/-- SCREE_GENERATION_WRITE: when its time has come. Ouvos defers a write under load by coming to it later (R339). -/
def execScreeGenerationWrite (s : State) : Out := .next (if devNs s ≥ s.genAt then writeGeneration s else s)

/-- A write deferred by 60 minutes is served ahead of the mailboxes (R339). -/
def overdueGeneration (s : State) : State := if devNs s ≥ s.genAt + 3600000000000 then writeGeneration s else s

/-! ### DRAM (R258) -/

/-- DRAM_REFRESH: a failed calibration is retried; the third failure in a row raises event 0x8D. `unit` is the pseudo-channel
(stack [2:0], pseudo-channel [8:3]) or the DDR5 subchannel, in the encoding of a row of it with bank and row 0. -/
def execDramRefresh (tier unit : Nat) (calOk : Bool) (s : State) : Out :=
  onUnit (decide (tier < 2))
    (let v := getTier s tier
     if calOk then setTier s tier { v with calFail := tset 0 v.calFail unit 0 }
     else
       let n := tget 0 v.calFail unit + 1
       let kind := if tier = 0 then 8 else 9
       let s1 := setTier s tier { v with calFail := tset 0 v.calFail unit (if n ≥ 3 then 0 else n) }
       if n ≥ 3 then postEvent s1 (if tier = 0 then unit % 8 / 2 else 0)
         { code := 0x8D, unitKind := kind, unit := unit, by_ := detTier tier (if tier = 0 then unit % 8 else unit % 16) } else s1)

end Sys2Proof.Machine
end

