-- ==== Sys2Proof/Safety.lean ====
section
/-! DEFINITION. What a safe run keeps, in the terms that the statements use: what no command may change, fuses that are
only ever set, and counters that never fall. -/

namespace Sys2Proof.Machine

/-- What manufacture fixes and what only fuses hold: the order code (R2), the queue of waiting commands, the fused digest of
the firmware signer and the serial number (R421, R425), the meter's seal fuse and its break fuse (R439, R461), the life-cycle
fuses (R421) and the rollback counters (R427). -/
structure Kept where
  product   : Product
  pending   : List Instr
  fwKey     : BitVec 256
  serial    : List Byte
  sealFuse  : Bool
  breakFuse : Bool
  lc        : BitVec 8
  rbOuvos   : Nat
  rbUcode   : Nat
  deriving DecidableEq, Repr

def keptOf (s : State) : Kept :=
  { product := s.product, pending := s.pending, fwKey := s.flash.fwKey, serial := s.flash.serial, sealFuse := s.meter.sealFuse,
    breakFuse := s.meter.breakFuse, lc := s.flash.lc, rbOuvos := s.flash.rbOuvos, rbUcode := s.flash.rbUcode }

/-- What a command may do to what is kept: fuses are only ever set, rollback counters never fall, all else stays. -/
structure Ages (a b : Kept) : Prop where
  product  : b.product = a.product
  pending  : b.pending = a.pending
  fwKey    : b.fwKey = a.fwKey
  serial   : b.serial = a.serial
  sealFuse : b.sealFuse = a.sealFuse
  breakFuse : a.breakFuse = true → b.breakFuse = true
  lc       : a.lc &&& b.lc = a.lc
  rbOuvos  : a.rbOuvos ≤ b.rbOuvos
  rbUcode  : a.rbUcode ≤ b.rbUcode

end Sys2Proof.Machine
end

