-- ==== Sys2Proof/Certificates/Slice0/Obligations.lean ====
section
/-! DEFINITION. The statements for the provers, family by family, each with the rules of the manual that it rests on. -/

namespace Sys2Proof.Machine

/-! ### What the statements are written in -/

/-- Thread `t` of core `p`. -/
def thr (s : State) (p t : Nat) : Thread := getThread (getCore s p) t

/-- The state in which the issue of a command by thread `t` has been counted: the rotation and the age counts (R45). -/
def noted (s : State) (p t : Nat) : State := modCore s p (fun c => noteIssue (coreNow s c) c t)

/-- The state in which thread `t` goes on at index `i`: READY when it holds the row, STALLED until the row is fetched (R46). -/
def movedTo (s : State) (p t i : Nat) : State := modCore s p (fun c => modThread c t (fun th => goTo th i))

/-- In this cycle core `p` issues word `w` of thread `t`: the core runs, R45 picks the thread, the word's opcode is `op`
and none of its reserved bits is set. -/
structure Issues (s : State) (p t op : Nat) (w : W64) : Prop where
  core   : coreOk s p = true
  thread : t < 16
  picked : ready s p t (fun o => o == op) = some w
  fields : fieldsOk w = true
  state  : (thr (noted s p t) p t).state = .ready

/-- The commands of a thread with their opcodes (R49). -/
def threadRows (p t : Nat) : List (Instr × Nat) :=
  [(.halt p t, 0x01), (.nop p t, 0x02), (.replay p t, 0x03), (.issueTe p t, 0x10), (.issueVe p t, 0x11), (.issueDma p t, 0x12),
   (.issueSend p t, 0x13), (.issueRecv p t, 0x14), (.syncSet p t, 0x20), (.syncAdd p t, 0x21), (.syncSub p t, 0x22)] ++
  [(.syncAddRemote p t, 0x23), (.waitGe p t, 0x24), (.waitEq p t, 0x25), (.waitTake p t, 0x26), (.loop p t, 0x30),
   (.loopEnd p t, 0x31), (.branch p t, 0x32), (.jump p t, 0x33), (.call p t, 0x34), (.ret p t, 0x35)]

/-- The comparison table of R55. -/
def Taken (cond v imm : Nat) : Prop :=
  (cond = 0 ∧ v = imm) ∨ (cond = 1 ∧ v ≠ imm) ∨ (cond = 2 ∧ v < imm) ∨ (cond = 3 ∧ v ≥ imm) ∨ (cond = 4 ∧ v ≤ imm) ∨
  (cond = 5 ∧ v > imm)

/-- A counter that holds `n`. -/
def SyncCtr.at (k : SyncCtr) (n : Nat) : SyncCtr := { k with value := BitVec.ofNat 32 n }

/-- The two commands that write a replay record, with their opcodes and whether they halt (R58, R59). -/
def recordRows (p t : Nat) : List (Instr × Nat × Bool) := [(.replay p t, 0x03, false), (.halt p t, 0x01, true)]

/-- The issue queues with their opcodes (R51). -/
def issueRows (p t : Nat) : List (Instr × Nat) :=
  [(.issueTe p t, 0x10), (.issueVe p t, 0x11), (.issueDma p t, 0x12), (.issueSend p t, 0x13), (.issueRecv p t, 0x14)]

end Sys2Proof.Machine

open Sys2Proof Sys2Proof.Machine

/-- A step takes the front command off the queue and runs it. The queue is the model's own (it has no rule). -/
def Obligations.StepRunsFrontCommand : Prop :=
  ∀ (c : Instr) (r : List Instr) (s : State), step { s with pending := c :: r } = exec c { s with pending := r }

/-- The tick of an idle block. The model's choice (assumption 4): the manual's table has no row for a tick. -/
def Obligations.EmptyQueueLetsACyclePass : Prop :=
  ∀ (s : State), s.pending = [] → s.parts = [] → s.qps = [] → s.lports = [] → s.cmds = [] →
    ∃ m, step s = .next { s with fab := s.fab + 1, atMs := m } ∧ (m = s.atMs ∨ m = msCopy { s with fab := s.fab + 1 })

/-- Every command has its meaning; the one fault is that of an absent unit. -/
def Obligations.NoCommandIsRefused : Prop :=
  ∀ (c : Instr) (s : State), (∃ t, exec c s = .next t) ∨ exec c s = .fault .absentUnit

/-- What every step keeps, from every state. -/
def Obligations.StepsOnlyAge : Prop :=
  ∀ (s t : State), step s = .next t → Ages { keptOf s with pending := s.pending.tail } (keptOf t)

/-- NOP and JUMP (R49, R50, R57). -/
def Obligations.NopAndJumpMoveTheThread : Prop :=
  ∀ (s : State) (p t : Nat) (w : W64),
    (Issues s p t 0x02 w → inRange (thr (noted s p t) p t) ((thr (noted s p t) p t).pc + 1) = true →
      exec (.nop p t) s = .next (movedTo (noted s p t) p t ((thr (noted s p t) p t).pc + 1))) ∧
    (Issues s p t 0x33 w → inRange (thr (noted s p t) p t) (fld w 17 0) = true →
      exec (.jump p t) s = .next (movedTo (noted s p t) p t (fld w 17 0)))

/-- Where a thread goes on (R46). -/
def Obligations.MovingAThread : Prop :=
  ∀ (th : Thread) (i : Nat),
    (goTo th i).pc = i ∧ (goTo th i).age = 0 ∧ (goTo th i).waitFrom = none ∧
    (goTo th i).state = (if (th.fetch.any fun f => f.row == i / 8) = true then .ready else .stalled) ∧
    (∀ f, f ∈ (goTo th i).fetch ↔ f ∈ th.fetch ∧ (f.row = i / 8 ∨ f.row = i / 8 + 1)) ∧
    { goTo th i with pc := th.pc, fetch := th.fetch, waitFrom := th.waitFrom, age := th.age, state := th.state } = th

/-- BRANCH (R55). -/
def Obligations.BranchOnACounter : Prop :=
  ∀ (s : State) (p t : Nat) (w : W64), Issues s p t 0x32 w →
    (getCtr (getCore (noted s p t) p) (fld w 55 48)).fault = false →
    (Taken (fld w 47 45) (getCtr (getCore (noted s p t) p) (fld w 55 48)).value.toNat (fld w 23 0) →
      ∀ j : Nat, (j : Int) = (thr (noted s p t) p t).pc + signed 18 (fld w 41 24) →
        inRange (thr (noted s p t) p t) j = true →
        exec (.branch p t) s = .next (movedTo (noted s p t) p t j)) ∧
    (¬ Taken (fld w 47 45) (getCtr (getCore (noted s p t) p) (fld w 55 48)).value.toNat (fld w 23 0) →
      inRange (thr (noted s p t) p t) ((thr (noted s p t) p t).pc + 1) = true →
      exec (.branch p t) s = .next (movedTo (noted s p t) p t ((thr (noted s p t) p t).pc + 1)))

/-- CALL and RET (R56). -/
def Obligations.CallAndReturn : Prop :=
  ∀ (s : State) (p t : Nat) (w : W64),
    (Issues s p t 0x34 w →
      ((thr (noted s p t) p t).calls.length ≥ 8 →
        exec (.call p t) s = .next (trapHere (noted s p t) p t 0x03 0 0)) ∧
      ((thr (noted s p t) p t).calls.length < 8 → inRange (thr (noted s p t) p t) (fld w 17 0) = true →
        exec (.call p t) s = .next (movedTo (modCore (noted s p t) p (fun c => modThread c t (fun th =>
          { th with calls := (th.pc + 1) :: th.calls }))) p t (fld w 17 0)))) ∧
    (Issues s p t 0x35 w →
      ((thr (noted s p t) p t).calls = [] → exec (.ret p t) s = .next (trapHere (noted s p t) p t 0x04 0 0)) ∧
      (∀ i r, (thr (noted s p t) p t).calls = i :: r → inRange (thr (noted s p t) p t) i = true →
        exec (.ret p t) s = .next (movedTo (modCore (noted s p t) p (fun c => modThread c t (fun th =>
          { th with calls := r }))) p t i)))

/-- Counted loops (R54). -/
def Obligations.CountedLoops : Prop :=
  ∀ (s : State) (p t : Nat) (w : W64) (n : Nat),
    (Issues s p t 0x30 w →
      (n = fld w 31 0 ∧ bit w 53 = false ∨
       n = (getCtr (getCore (noted s p t) p) (fld w 7 0)).value.toNat ∧ bit w 53 = true ∧
         (getCtr (getCore (noted s p t) p) (fld w 7 0)).fault = false) →
      (n = 0 → inRange (thr (noted s p t) p t) ((thr (noted s p t) p t).pc + fld w 49 32 + 2) = true →
        exec (.loop p t) s = .next (movedTo (noted s p t) p t ((thr (noted s p t) p t).pc + fld w 49 32 + 2))) ∧
      (n ≠ 0 → inRange (thr (noted s p t) p t) ((thr (noted s p t) p t).pc + 1) = true →
        exec (.loop p t) s = .next (movedTo (modCore (noted s p t) p (fun c => modThread c t (fun th =>
          { th with lc := tset 0 th.lc (fld w 55 54) (BitVec.ofNat 32 n), lcStart := tset 0 th.lcStart (fld w 55 54) (th.pc + 1) })))
          p t ((thr (noted s p t) p t).pc + 1)))) ∧
    (Issues s p t 0x31 w →
      n = (tget (0 : W32) (thr (noted s p t) p t).lc (fld w 55 54)).toNat →
      ∀ next, next = (if n ≤ 1 then (thr (noted s p t) p t).pc + 1 else tget 0 (thr (noted s p t) p t).lcStart (fld w 55 54)) →
        inRange (thr (noted s p t) p t) next = true →
        exec (.loopEnd p t) s = .next (movedTo (modCore (noted s p t) p (fun c => modThread c t (fun th =>
          { th with lc := tset 0 th.lc (fld w 55 54) (BitVec.ofNat 32 (n - 1)) }))) p t next))

/-- Counter updates of a thread (R49, R62). -/
def Obligations.CounterUpdates : Prop :=
  ∀ (s : State) (p t : Nat) (w : W64) (k : SyncCtr), k = getCtr (getCore (noted s p t) p) (fld w 55 48) →
    inRange (thr (noted s p t) p t) ((thr (noted s p t) p t).pc + 1) = true →
    ∀ wrote : Nat → State, (wrote = fun n =>
      movedTo (modCore (noted s p t) p (fun c => setCtr c (fld w 55 48) (k.at n))) p t ((thr (noted s p t) p t).pc + 1)) →
    (Issues s p t 0x20 w → k.fault = false → fld w 31 0 ≤ k.limit.toNat →
      exec (.syncSet p t) s = .next (wrote (fld w 31 0))) ∧
    (Issues s p t 0x21 w → (fld w 31 0 = 0 ∨ k.fault = false ∧ k.value.toNat + fld w 31 0 ≤ k.limit.toNat) →
      exec (.syncAdd p t) s = .next (wrote (k.value.toNat + fld w 31 0))) ∧
    (Issues s p t 0x22 w → k.fault = false → fld w 31 0 ≤ k.value.toNat →
      exec (.syncSub p t) s = .next (wrote (k.value.toNat - fld w 31 0)))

────────────────────

## Task description
The result consists of the line with "movedTo (modCore (noted s p t) p (fun c => setCtr" through the last line of the entries above, repeated exactly and with nothing else.

## Solution to the exercise
      movedTo (modCore (noted s p t) p (fun c => setCtr c (fld w 55 48) (k.at n))) p t ((thr (noted s p t) p t).pc + 1)) →
    (Issues s p t 0x20 w → k.fault = false → fld w 31 0 ≤ k.limit.toNat →
      exec (.syncSet p t) s = .next (wrote (fld w 31 0))) ∧
    (Issues s p t 0x21 w → (fld w 31 0 = 0 ∨ k.fault = false ∧ k.value.toNat + fld w 31 0 ≤ k.limit.toNat) →
      exec (.syncAdd p t) s = .next (wrote (k.value.toNat + fld w 31 0))) ∧
    (Issues s p t 0x22 w → k.fault = false → fld w 31 0 ≤ k.value.toNat →
      exec (.syncSub p t) s = .next (wrote (k.value.toNat - fld w 31 0)))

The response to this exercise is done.